3.2 Million Applications for Unemployment Last Week
Key Point: Without even blinking, SEC. 2102. PANDEMIC UNEMPLOYMENT ASSISTANCE state funding should have been increased to “not to exceed 52 weeks” rather than 39 weeks….as the Act currently states (page 90):
……an individual may receive assistance under this section shall not exceed 39 weeks and such total shall include any week for which the covered individual received regular compensation or extended benefits –
(B) an additional amount of $600 (in this section referred to as ‘‘Federal Pandemic Unemployment Compensation’’). Pg 100
Ideally, the funds would be provided to the states to administer and use as they see fit, amending their rules as needed. The purpose of the extension is that most states already provide for up to 26 weeks of unemployment insurance. Under the current conditions, for an unemployed worker nearing the end of his/her 26 week period, it would seem to be an undue hardship for that person to have his/her funds run out in just 13 weeks under current economic conditions.
Everybody Gets a Check!….aka Buying Votes!
This is probably the silliest aspect of this HR-748.
You get a Check!…You Get a Check!…..and you get a Check!…..Everybody gets a Check!
Generally, SEC. 2201. 2020 RECOVERY REBATES FOR INDIVIDUALS provides that the Treasury will mail out checks to households as soon as is practical: (page 146)
…….(1) $1,200 ($2,400 in the case of eligible individuals filing a joint return), plus
(2) an amount equal to the product of $500 multiplied by the number of qualifying children (within the meaning of section 24(c)) of the taxpayer.
…..shall be reduced (but not below zero) by 5 percent of so much of the taxpayer’s adjusted gross income as exceeds— (1) $150,000 in the case of a joint return, (2) $112,500 in the case of a head of household, and (3) $75,000 in the case of a taxpayer not described in paragraph (1) or (2).
The amount of the Appropriation wasn’t described in the Act, but based on big round numbers we can guess that this “one time” program will add roughly $309 Billion of (not taxpayer money) to the national debt.
So most of America is going to get a “one-time” check in the next couple of weeks, with adjustments, treating the amounts as a 0% interest loan for those recipients above the income thresholds. We’re reinventing and usurping the State Systems of Welfare/Assistance/Payment management for a one-time, relatively insignificant direct payment to be made in the name of the POTUS. If we really are going through all of this trouble, cost and administration to develop a “one time” payment system to send out “Trump Bucks“© it would seem to be a foolish waste of money and time, unless of course it’s not just a “one time” emergency tool, but designed to be used with more vigor every time there’s some sort of emergency, most likely right around an election when there’s a dire need to distribute “not taxpayer money”.
I would also imagine that this system will be designed to accommodate campaign literature and brochures stuffed in the envelopes with messaging something like “this payment was brought to you by your Senator/Congressman on behalf of the President of the United States….who is working tirelessly for you…..don’t forget to vote for us!”
It really is an absurd, costly, inefficient piece of marketing designed to reach people who don’t know any better….but when you really think about it…it’s absolutely going to work…..and become an integral propaganda tool, regularly reinforcing the “we’re here to help the little guy” message of the kleptocracy, while facilitating the distribution of “not taxpayer money” to the huddled masses.
What We Should Have Done: Certainly Not this..the money should have been appropriated to State governments to be distributed based on need per their own “boots on the ground” determinations.
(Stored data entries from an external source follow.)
/-- An export image at an address lies in the account's host space, from its record's page to the end of its contents (R447, R598). -/
def imageInSpace (s : State) (acct a : Nat) : Bool :=
  inHostSpace acct a 4096 && (s.hostDead a || (
    let n := 4096 + imageLen s (a + 4096) 8 0
    decide (a + n ≤ 2 ^ 52) && inHostSpace acct a n))

/-- A part holds, as OWNER or TWIN, the rectangle of each shard that this part owns (R447). -/
def peerHolds (m : ModelMap) (peer : Nat) : Bool :=
  m.ownedShards.all fun x => m.shards.any fun y => y.part == peer && y.role != 1 && y.sameRect x.1

/-- FT_RESTORE (R447, R448, R598). -/
def execFtRestore (c : Cmd) (s : State) : Result State :=
  runCmd 0x709 c s fun s =>
    let (src, step, peer, a) := (cmdU c 2 1, cmdU c 4 4, cmdU c 8 2, cmdU c 16 8)
    let ok := cmdTail c 24 && decide (1 ≤ src) && decide (src ≤ 4) && cmdZ c 3 1 && cmdZ c 10 6 && addrOk a && (src == 4 || a == 0)
    onModelCmd c (cmdU c 0 2) ok s fun slot m =>
      let held := (s.ckptsOf m.map).filter fun k => recStep k.record == step
      let job : CopyJob := { kind := 0, record := [], image := [], crossing := false, request := false, read := [], source := src,
                             step := BitVec.ofNat 32 step, peer := peer, addr := a }
      if src == 1 && held.any fun k => fieldAt k.record 0x28 8 != m.map.layout.toNat then fail .badArg s
      else if src == 4 && inHostSpace (cmdA c) a 4096 && s.hostWaits a then .hold
      else if src == 4 && !imageInSpace s (cmdA c) a then fail .denied s
      else if (src == 1 && held.isEmpty) || (src == 3 && !peerHolds m.map peer) then fail .notFound s
      else if !m.w.ready || m.led.ustate == .open || m.led.ustate == .held || s.chip.power.partReset.contains (s.partOf m.map.acct) then
        fail .refusedState s
      else requestMove c slot m .restore 0 (fun o => { o with copy := some job }) s

/-- What a restore reads: a record and contents, or the status with which it ends. (Log entry 118, DEDUCED.) -/
def restoreSource (s : State) (m : Model) (c : CopyJob) (data : Option Bytes) : Except Status (Bytes × Bytes) :=
  let step := c.step.toNat
  let checked := fun (r b : Bytes) =>
    if c.source != 3 && fieldAt r 0x28 8 != m.map.layout.toNat then .error .badArg
    else if recStep r != step then .error .notFound else .ok (r, b)
  if c.source == 1 then
    match ((s.ckptsOf m.map).filter fun k => recStep k.record == step).getLast? with
    | none => .error .notFound
    | some k => if k.fails then .error .dataError else checked k.record k.image
  else if c.source == 4 then
    let n := imageLen s (c.addr + 4096) 8 0
    if s.hostDead c.addr then .error .dataError
    else if !imageInSpace s m.map.acct c.addr then .error .denied
    else if s.readNat c.addr 2 != 1 then .error .badArg
    else checked (s.read c.addr 128) (s.read (c.addr + 4096) n)
  else match data with
    | none => .error .notFound
    | some b => checked (b.take 128) (b.drop 128)

/-- Mirrors on this part whose owner is on this part take the restored rows, and the other parts' mirrors are sent theirs (R448). -/
def restoreMirrors (slot : Nat) (m : Model) (s : State) : State :=
  let owners := m.map.ownedShards.filter fun x => x.1.role == 0
  let near := fun (s : State) (x : Shard × Nat) =>
    (m.map.shards.zipIdx.filter fun y => y.1.role == 1 && m.map.mine y.1 && y.1.sameRect x.1).foldl (fun s y =>
      landMirror slot m y (newRows s slot m x) s) (sendMirrors slot m x s)
  owners.foldl near s

/-- What a restore writes: the high halves of the inactive buffer, the low halves and the state. -/
def restoreKeys (s : State) (slot : Nat) (m : Model) : List (Nat × Nat) :=
  ((m.map.ownedShards.map fun x => m.map.layerOf x.1).dedup).flatMap fun l =>
    (List.range 4).flatMap fun d => layerOut s slot m d l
Small Business Loans….The Purge…
Although the sentiment is appreciated, the SBA loan program described under SEC. 1102. PAYCHECK PROTECTION PROGRAM (page 9), given the relentless tilting of the playing field over the last few decades, away from small business, by Wall Street funded behemoths, providing discounted capital to Amazon, Walmart, etc. and the woefully unprofitable “gig economy disruptors”, combined with ill-conceived state and local governments providing free land, tax abatement and subsidies, and the incessant drive for industry consolidation in banking, retail, insurance, services, grocery, etc. etc. relentlessly pushing to “do more with less” (referring to people)… small business in America can and should rightly view these CARES Act, non-recourse, “forgivable” SBA loans as as sort of severance, or at least a nice going away gesture as America’s small business owners approaching retirement actually decide to throw up their hands and give up, or those less fortunate might continue working, perhaps at Walmart as a greeter in their spare time, now that they’ve finally lost their businesses.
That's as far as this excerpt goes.